**Problem:**
Every line below from the one containing "r).sent = d.sent := rfl" through the one containing "r).tr = d.tr := rfl" must be transcribed exactly. Omit all lines outside that stretch.

Collected data entries:
/-! `setPower` changes only `regs`. -/

@[simp] theorem Dev.setPower_dt (d : Dev) (u p : Nat) : (d.setPower u p).dt = d.dt := rfl
@[simp] theorem Dev.setPower_freeCnt (d : Dev) (u p : Nat) : (d.setPower u p).freeCnt = d.freeCnt := rfl
@[simp] theorem Dev.setPower_resp (d : Dev) (u p : Nat) : (d.setPower u p).resp = d.resp := rfl
@[simp] theorem Dev.setPower_cores (d : Dev) (u p : Nat) : (d.setPower u p).cores = d.cores := rfl
@[simp] theorem Dev.setPower_resv (d : Dev) (u p : Nat) : (d.setPower u p).resv = d.resv := rfl
@[simp] theorem Dev.setPower_sdram (d : Dev) (u p : Nat) : (d.setPower u p).sdram = d.sdram := rfl
@[simp] theorem Dev.setPower_sdramErr (d : Dev) (u p : Nat) : (d.setPower u p).sdramErr = d.sdramErr := rfl
@[simp] theorem Dev.setPower_retained (d : Dev) (u p : Nat) : (d.setPower u p).retained = d.retained := rfl
@[simp] theorem Dev.setPower_localStore (d : Dev) (u p : Nat) : (d.setPower u p).localStore = d.localStore := rfl
@[simp] theorem Dev.setPower_localErr (d : Dev) (u p : Nat) : (d.setPower u p).localErr = d.localErr := rfl
@[simp] theorem Dev.setPower_l2 (d : Dev) (u p : Nat) : (d.setPower u p).l2 = d.l2 := rfl
@[simp] theorem Dev.setPower_homes (d : Dev) (u p : Nat) : (d.setPower u p).homes = d.homes := rfl
@[simp] theorem Dev.setPower_mcCount (d : Dev) (u p : Nat) : (d.setPower u p).mcCount = d.mcCount := rfl
@[simp] theorem Dev.setPower_routes (d : Dev) (u p : Nat) : (d.setPower u p).routes = d.routes := rfl
@[simp] theorem Dev.setPower_evLevel (d : Dev) (u p : Nat) : (d.setPower u p).evLevel = d.evLevel := rfl
@[simp] theorem Dev.setPower_evRot (d : Dev) (u p : Nat) : (d.setPower u p).evRot = d.evRot := rfl
@[simp] theorem Dev.setPower_logQ (d : Dev) (u p : Nat) : (d.setPower u p).logQ = d.logQ := rfl
@[simp] theorem Dev.setPower_elog (d : Dev) (u p : Nat) : (d.setPower u p).elog = d.elog := rfl
@[simp] theorem Dev.setPower_elogSeq (d : Dev) (u p : Nat) : (d.setPower u p).elogSeq = d.elogSeq := rfl
@[simp] theorem Dev.setPower_sent (d : Dev) (u p : Nat) : (d.setPower u p).sent = d.sent := rfl
@[simp] theorem Dev.setPower_tm (d : Dev) (u p : Nat) : (d.setPower u p).tm = d.tm := rfl
@[simp] theorem Dev.setPower_pw (d : Dev) (u p : Nat) : (d.setPower u p).pw = d.pw := rfl
@[simp] theorem Dev.setPower_kp (d : Dev) (u p : Nat) : (d.setPower u p).kp = d.kp := rfl
@[simp] theorem Dev.setPower_ch (d : Dev) (u p : Nat) : (d.setPower u p).ch = d.ch := rfl
@[simp] theorem Dev.setPower_nv (d : Dev) (u p : Nat) : (d.setPower u p).nv = d.nv := rfl
@[simp] theorem Dev.setPower_hb (d : Dev) (u p : Nat) : (d.setPower u p).hb = d.hb := rfl
@[simp] theorem Dev.setPower_au (d : Dev) (u p : Nat) : (d.setPower u p).au = d.au := rfl
@[simp] theorem Dev.setPower_ep (d : Dev) (u p : Nat) : (d.setPower u p).ep = d.ep := rfl
@[simp] theorem Dev.setPower_rm (d : Dev) (u p : Nat) : (d.setPower u p).rm = d.rm := rfl
@[simp] theorem Dev.setPower_nt (d : Dev) (u p : Nat) : (d.setPower u p).nt = d.nt := rfl
@[simp] theorem Dev.setPower_tr (d : Dev) (u p : Nat) : (d.setPower u p).tr = d.tr := rfl
@[simp] theorem Dev.setPower_snaps (d : Dev) (u p : Nat) : (d.setPower u p).snaps = d.snaps := rfl
@[simp] theorem Dev.setPower_sv (d : Dev) (u p : Nat) : (d.setPower u p).sv = d.sv := rfl
@[simp] theorem Dev.setPower_bt (d : Dev) (u p : Nat) : (d.setPower u p).bt = d.bt := rfl
@[simp] theorem Dev.setPower_db (d : Dev) (u p : Nat) : (d.setPower u p).db = d.db := rfl
@[simp] theorem Dev.setPower_keeperSram (d : Dev) (u p : Nat) : (d.setPower u p).keeperSram = d.keeperSram := rfl
@[simp] theorem Dev.setPower_regionSram (d : Dev) (u p : Nat) : (d.setPower u p).regionSram = d.regionSram := rfl
@[simp] theorem Dev.setPower_evKept (d : Dev) (u p : Nat) : (d.setPower u p).evKept = d.evKept := rfl

/-! `setRole` changes only `regs`. -/

@[simp] theorem Dev.setRole_dt (d : Dev) (u r : Nat) : (d.setRole u r).dt = d.dt := rfl
@[simp] theorem Dev.setRole_freeCnt (d : Dev) (u r : Nat) : (d.setRole u r).freeCnt = d.freeCnt := rfl
@[simp] theorem Dev.setRole_resp (d : Dev) (u r : Nat) : (d.setRole u r).resp = d.resp := rfl
@[simp] theorem Dev.setRole_cores (d : Dev) (u r : Nat) : (d.setRole u r).cores = d.cores := rfl
@[simp] theorem Dev.setRole_resv (d : Dev) (u r : Nat) : (d.setRole u r).resv = d.resv := rfl
@[simp] theorem Dev.setRole_sdram (d : Dev) (u r : Nat) : (d.setRole u r).sdram = d.sdram := rfl
@[simp] theorem Dev.setRole_sdramErr (d : Dev) (u r : Nat) : (d.setRole u r).sdramErr = d.sdramErr := rfl
@[simp] theorem Dev.setRole_retained (d : Dev) (u r : Nat) : (d.setRole u r).retained = d.retained := rfl
@[simp] theorem Dev.setRole_localStore (d : Dev) (u r : Nat) : (d.setRole u r).localStore = d.localStore := rfl
@[simp] theorem Dev.setRole_localErr (d : Dev) (u r : Nat) : (d.setRole u r).localErr = d.localErr := rfl
@[simp] theorem Dev.setRole_l2 (d : Dev) (u r : Nat) : (d.setRole u r).l2 = d.l2 := rfl
@[simp] theorem Dev.setRole_homes (d : Dev) (u r : Nat) : (d.setRole u r).homes = d.homes := rfl
@[simp] theorem Dev.setRole_mcCount (d : Dev) (u r : Nat) : (d.setRole u r).mcCount = d.mcCount := rfl
@[simp] theorem Dev.setRole_routes (d : Dev) (u r : Nat) : (d.setRole u r).routes = d.routes := rfl
@[simp] theorem Dev.setRole_evLevel (d : Dev) (u r : Nat) : (d.setRole u r).evLevel = d.evLevel := rfl
@[simp] theorem Dev.setRole_evRot (d : Dev) (u r : Nat) : (d.setRole u r).evRot = d.evRot := rfl
@[simp] theorem Dev.setRole_logQ (d : Dev) (u r : Nat) : (d.setRole u r).logQ = d.logQ := rfl
@[simp] theorem Dev.setRole_elog (d : Dev) (u r : Nat) : (d.setRole u r).elog = d.elog := rfl
@[simp] theorem Dev.setRole_elogSeq (d : Dev) (u r : Nat) : (d.setRole u r).elogSeq = d.elogSeq := rfl
@[simp] theorem Dev.setRole_sent (d : Dev) (u r : Nat) : (d.setRole u r).sent = d.sent := rfl
@[simp] theorem Dev.setRole_tm (d : Dev) (u r : Nat) : (d.setRole u r).tm = d.tm := rfl
@[simp] theorem Dev.setRole_pw (d : Dev) (u r : Nat) : (d.setRole u r).pw = d.pw := rfl
@[simp] theorem Dev.setRole_kp (d : Dev) (u r : Nat) : (d.setRole u r).kp = d.kp := rfl
@[simp] theorem Dev.setRole_ch (d : Dev) (u r : Nat) : (d.setRole u r).ch = d.ch := rfl
@[simp] theorem Dev.setRole_nv (d : Dev) (u r : Nat) : (d.setRole u r).nv = d.nv := rfl
@[simp] theorem Dev.setRole_hb (d : Dev) (u r : Nat) : (d.setRole u r).hb = d.hb := rfl
@[simp] theorem Dev.setRole_au (d : Dev) (u r : Nat) : (d.setRole u r).au = d.au := rfl
@[simp] theorem Dev.setRole_ep (d : Dev) (u r : Nat) : (d.setRole u r).ep = d.ep := rfl
@[simp] theorem Dev.setRole_rm (d : Dev) (u r : Nat) : (d.setRole u r).rm = d.rm := rfl
@[simp] theorem Dev.setRole_nt (d : Dev) (u r : Nat) : (d.setRole u r).nt = d.nt := rfl
@[simp] theorem Dev.setRole_tr (d : Dev) (u r : Nat) : (d.setRole u r).tr = d.tr := rfl
@[simp] theorem Dev.setRole_snaps (d : Dev) (u r : Nat) : (d.setRole u r).snaps = d.snaps := rfl
@[simp] theorem Dev.setRole_sv (d : Dev) (u r : Nat) : (d.setRole u r).sv = d.sv := rfl
@[simp] theorem Dev.setRole_bt (d : Dev) (u r : Nat) : (d.setRole u r).bt = d.bt := rfl
@[simp] theorem Dev.setRole_db (d : Dev) (u r : Nat) : (d.setRole u r).db = d.db := rfl
@[simp] theorem Dev.setRole_keeperSram (d : Dev) (u r : Nat) : (d.setRole u r).keeperSram = d.keeperSram := rfl
@[simp] theorem Dev.setRole_regionSram (d : Dev) (u r : Nat) : (d.setRole u r).regionSram = d.regionSram := rfl
@[simp] theorem Dev.setRole_evKept (d : Dev) (u r : Nat) : (d.setRole u r).evKept = d.evKept := rfl

/-! `setCore` changes only `cores`. -/

@[simp] theorem Dev.setCore_dt (d : Dev) (c : CoreId) (k : Core) : (d.setCore c k).dt = d.dt := rfl
@[simp] theorem Dev.setCore_freeCnt (d : Dev) (c : CoreId) (k : Core) : (d.setCore c k).freeCnt = d.freeCnt := rfl
@[simp] theorem Dev.setCore_resp (d : Dev) (c : CoreId) (k : Core) : (d.setCore c k).resp = d.resp := rfl
@[simp] theorem Dev.setCore_regs (d : Dev) (c : CoreId) (k : Core) : (d.setCore c k).regs = d.regs := rfl
@[simp] theorem Dev.setCore_resv (d : Dev) (c : CoreId) (k : Core) : (d.setCore c k).resv = d.resv := rfl
@[simp] theorem Dev.setCore_sdram (d : Dev) (c : CoreId) (k : Core) : (d.setCore c k).sdram = d.sdram := rfl
@[simp] theorem Dev.setCore_sdramErr (d : Dev) (c : CoreId) (k : Core) : (d.setCore c k).sdramErr = d.sdramErr := rfl
@[simp] theorem Dev.setCore_retained (d : Dev) (c : CoreId) (k : Core) : (d.setCore c k).retained = d.retained := rfl
@[simp] theorem Dev.setCore_localStore (d : Dev) (c : CoreId) (k : Core) : (d.setCore c k).localStore = d.localStore := rfl
@[simp] theorem Dev.setCore_localErr (d : Dev) (c : CoreId) (k : Core) : (d.setCore c k).localErr = d.localErr := rfl
@[simp] theorem Dev.setCore_l2 (d : Dev) (c : CoreId) (k : Core) : (d.setCore c k).l2 = d.l2 := rfl
@[simp] theorem Dev.setCore_homes (d : Dev) (c : CoreId) (k : Core) : (d.setCore c k).homes = d.homes := rfl
@[simp] theorem Dev.setCore_mcCount (d : Dev) (c : CoreId) (k : Core) : (d.setCore c k).mcCount = d.mcCount := rfl
@[simp] theorem Dev.setCore_routes (d : Dev) (c : CoreId) (k : Core) : (d.setCore c k).routes = d.routes := rfl
@[simp] theorem Dev.setCore_evLevel (d : Dev) (c : CoreId) (k : Core) : (d.setCore c k).evLevel = d.evLevel := rfl
@[simp] theorem Dev.setCore_evRot (d : Dev) (c : CoreId) (k : Core) : (d.setCore c k).evRot = d.evRot := rfl
@[simp] theorem Dev.setCore_logQ (d : Dev) (c : CoreId) (k : Core) : (d.setCore c k).logQ = d.logQ := rfl
@[simp] theorem Dev.setCore_elog (d : Dev) (c : CoreId) (k : Core) : (d.setCore c k).elog = d.elog := rfl
@[simp] theorem Dev.setCore_elogSeq (d : Dev) (c : CoreId) (k : Core) : (d.setCore c k).elogSeq = d.elogSeq := rfl
@[simp] theorem Dev.setCore_sent (d : Dev) (c : CoreId) (k : Core) : (d.setCore c k).sent = d.sent := rfl
@[simp] theorem Dev.setCore_tm (d : Dev) (c : CoreId) (k : Core) : (d.setCore c k).tm = d.tm := rfl
@[simp] theorem Dev.setCore_pw (d : Dev) (c : CoreId) (k : Core) : (d.setCore c k).pw = d.pw := rfl
@[simp] theorem Dev.setCore_kp (d : Dev) (c : CoreId) (k : Core) : (d.setCore c k).kp = d.kp := rfl
@[simp] theorem Dev.setCore_ch (d : Dev) (c : CoreId) (k : Core) : (d.setCore c k).ch = d.ch := rfl
@[simp] theorem Dev.setCore_nv (d : Dev) (c : CoreId) (k : Core) : (d.setCore c k).nv = d.nv := rfl
@[simp] theorem Dev.setCore_hb (d : Dev) (c : CoreId) (k : Core) : (d.setCore c k).hb = d.hb := rfl
@[simp] theorem Dev.setCore_au (d : Dev) (c : CoreId) (k : Core) : (d.setCore c k).au = d.au := rfl
@[simp] theorem Dev.setCore_ep (d : Dev) (c : CoreId) (k : Core) : (d.setCore c k).ep = d.ep := rfl
@[simp] theorem Dev.setCore_rm (d : Dev) (c : CoreId) (k : Core) : (d.setCore c k).rm = d.rm := rfl
@[simp] theorem Dev.setCore_nt (d : Dev) (c : CoreId) (k : Core) : (d.setCore c k).nt = d.nt := rfl
@[simp] theorem Dev.setCore_tr (d : Dev) (c : CoreId) (k : Core) : (d.setCore c k).tr = d.tr := rfl
@[simp] theorem Dev.setCore_snaps (d : Dev) (c : CoreId) (k : Core) : (d.setCore c k).snaps = d.snaps := rfl
@[simp] theorem Dev.setCore_sv (d : Dev) (c : CoreId) (k : Core) : (d.setCore c k).sv = d.sv := rfl
@[simp] theorem Dev.setCore_bt (d : Dev) (c : CoreId) (k : Core) : (d.setCore c k).bt = d.bt := rfl
@[simp] theorem Dev.setCore_db (d : Dev) (c : CoreId) (k : Core) : (d.setCore c k).db = d.db := rfl
@[simp] theorem Dev.setCore_keeperSram (d : Dev) (c : CoreId) (k : Core) : (d.setCore c k).keeperSram = d.keeperSram := rfl
@[simp] theorem Dev.setCore_regionSram (d : Dev) (c : CoreId) (k : Core) : (d.setCore c k).regionSram = d.regionSram := rfl
@[simp] theorem Dev.setCore_evKept (d : Dev) (c : CoreId) (k : Core) : (d.setCore c k).evKept = d.evKept := rfl
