-- ==== Sys2Proof/Laws/Vector.lean ====
section
/-!
SUPPORT. What a vector instruction does at a ready core.
-/
namespace Sys2Proof.Machine

/-- An instruction whose fields are legal is that instruction. -/
theorem Dev.instrIf_of {d : Dev} {c : CoreId} {ok : Bool} (h : ok = true) (body : Dev → Out) : d.instrIf c ok body = d.instr c body := by
  unfold Dev.instrIf; simp only [h, if_true]

/-- An instruction at a ready core that writes one vector register and sets flags of VSTAT. -/
theorem State.Ready.onlyV {s : State} {c : CoreId} {d : Dev} {n : Nat} {far : Bool} (h : s.Ready c d n far) (steps : Nat) (vd : RIx) (fl : VFlags)
    (val : BitVec 512) (f : Core → Core) (hf : f (d.core c) = ((d.core c).vwr vd val).flag fl) :
    let t := s.dev.instr c (regOut c steps f)
    d.OnlyV t c (fun x => x == vd) fl.bits ∧ (t.core c).vrd vd = val := by
  intro t
  have r := h.regOut_data steps f (by rw [hf]; rfl) (by rw [hf]; rfl) (by rw [hf]; exact ⟨rfl, rfl, rfl, rfl, rfl, rfl, rfl, rfl, rfl, rfl⟩) (by rw [hf]; rfl)
  have hv : (t.core c).v = ((d.core c).vwr vd val).v := by rw [r.2.2.1, hf]; rfl
  refine ⟨⟨fun x => ?_, fun x hx => ?_, fun x => ?_, ?_, r.1⟩, ?_⟩
  · rw [r.2.1 x, hf]; rfl
  · have : (t.core c).vrd x = ((d.core c).vwr vd val).vrd x := by unfold Core.vrd; rw [hv]
    rw [this, Core.vrd_vwr]; simp at hx; simp [hx]
  · unfold Core.qrd; rw [r.2.2.2.1, hf]; rfl
  · rw [r.2.2.2.2, hf]; rfl
  · have : (t.core c).vrd vd = ((d.core c).vwr vd val).vrd vd := by unfold Core.vrd; rw [hv]
    rw [this, Core.vrd_vwr]; simp

/-- An instruction at a ready core that accumulates into one accumulator (R176). -/
theorem State.Ready.onlyQ {s : State} {c : CoreId} {d : Dev} {n : Nat} {far : Bool} (h : s.Ready c d n far) (steps : Nat) (qd : QIx)
    (g : Nat → Int) (f : Core → Core) (hf : f (d.core c) = (d.core c).accum qd g) :
    let t := s.dev.instr c (regOut c steps f)
    d.OnlyQ t c (fun x => x == qd) (vflags false false false ((List.range 16).any (fun i => misfit 96 (g i)))) ∧
      ∀ i, i < 16 → accLane ((t.core c).qrd qd) i = limit 96 (g i) := by
  intro t
  have r := h.regOut_data steps f (by rw [hf]; rfl) (by rw [hf]; rfl) (by rw [hf]; exact ⟨rfl, rfl, rfl, rfl, rfl, rfl, rfl, rfl, rfl, rfl⟩) (by rw [hf]; rfl)
  have hq : ∀ x, (t.core c).qrd x = if x = qd then fromAcc (fun i => sat96 (g i)) else (d.core c).qrd x := by
    intro x
    have : (t.core c).qrd x = ((d.core c).qwr qd (fromAcc (fun i => sat96 (g i)))).qrd x := by
      unfold Core.qrd; rw [r.2.2.2.1, hf]; rfl
    rw [this, Core.qrd_qwr]
  refine ⟨⟨fun x => ?_, fun x => ?_, fun x hx => ?_, ?_, r.1⟩, fun i hi => ?_⟩
  · rw [r.2.1 x, hf]; rfl
  · unfold Core.vrd; rw [r.2.2.1, hf]; rfl
  · rw [hq]; simp at hx; simp [hx]
  · rw [r.2.2.2.2, hf]; rfl
  · rw [hq, if_pos rfl, accLane_fromAcc _ i hi (by unfold sat96; rw [clampS_eq]; exact misfit_limit _ _)]
    unfold sat96; rw [clampS_eq]

end Sys2Proof.Machine
end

**The completed task:**
@[simp] theorem Dev.setRole_sent (d : Dev) (u r : Nat) : (d.setRole u r).sent = d.sent := rfl
@[simp] theorem Dev.setRole_tm (d : Dev) (u r : Nat) : (d.setRole u r).tm = d.tm := rfl
@[simp] theorem Dev.setRole_pw (d : Dev) (u r : Nat) : (d.setRole u r).pw = d.pw := rfl
@[simp] theorem Dev.setRole_kp (d : Dev) (u r : Nat) : (d.setRole u r).kp = d.kp := rfl
@[simp] theorem Dev.setRole_ch (d : Dev) (u r : Nat) : (d.setRole u r).ch = d.ch := rfl
@[simp] theorem Dev.setRole_nv (d : Dev) (u r : Nat) : (d.setRole u r).nv = d.nv := rfl
@[simp] theorem Dev.setRole_hb (d : Dev) (u r : Nat) : (d.setRole u r).hb = d.hb := rfl
@[simp] theorem Dev.setRole_au (d : Dev) (u r : Nat) : (d.setRole u r).au = d.au := rfl
@[simp] theorem Dev.setRole_ep (d : Dev) (u r : Nat) : (d.setRole u r).ep = d.ep := rfl
@[simp] theorem Dev.setRole_rm (d : Dev) (u r : Nat) : (d.setRole u r).rm = d.rm := rfl
@[simp] theorem Dev.setRole_nt (d : Dev) (u r : Nat) : (d.setRole u r).nt = d.nt := rfl
@[simp] theorem Dev.setRole_tr (d : Dev) (u r : Nat) : (d.setRole u r).tr = d.tr := rfl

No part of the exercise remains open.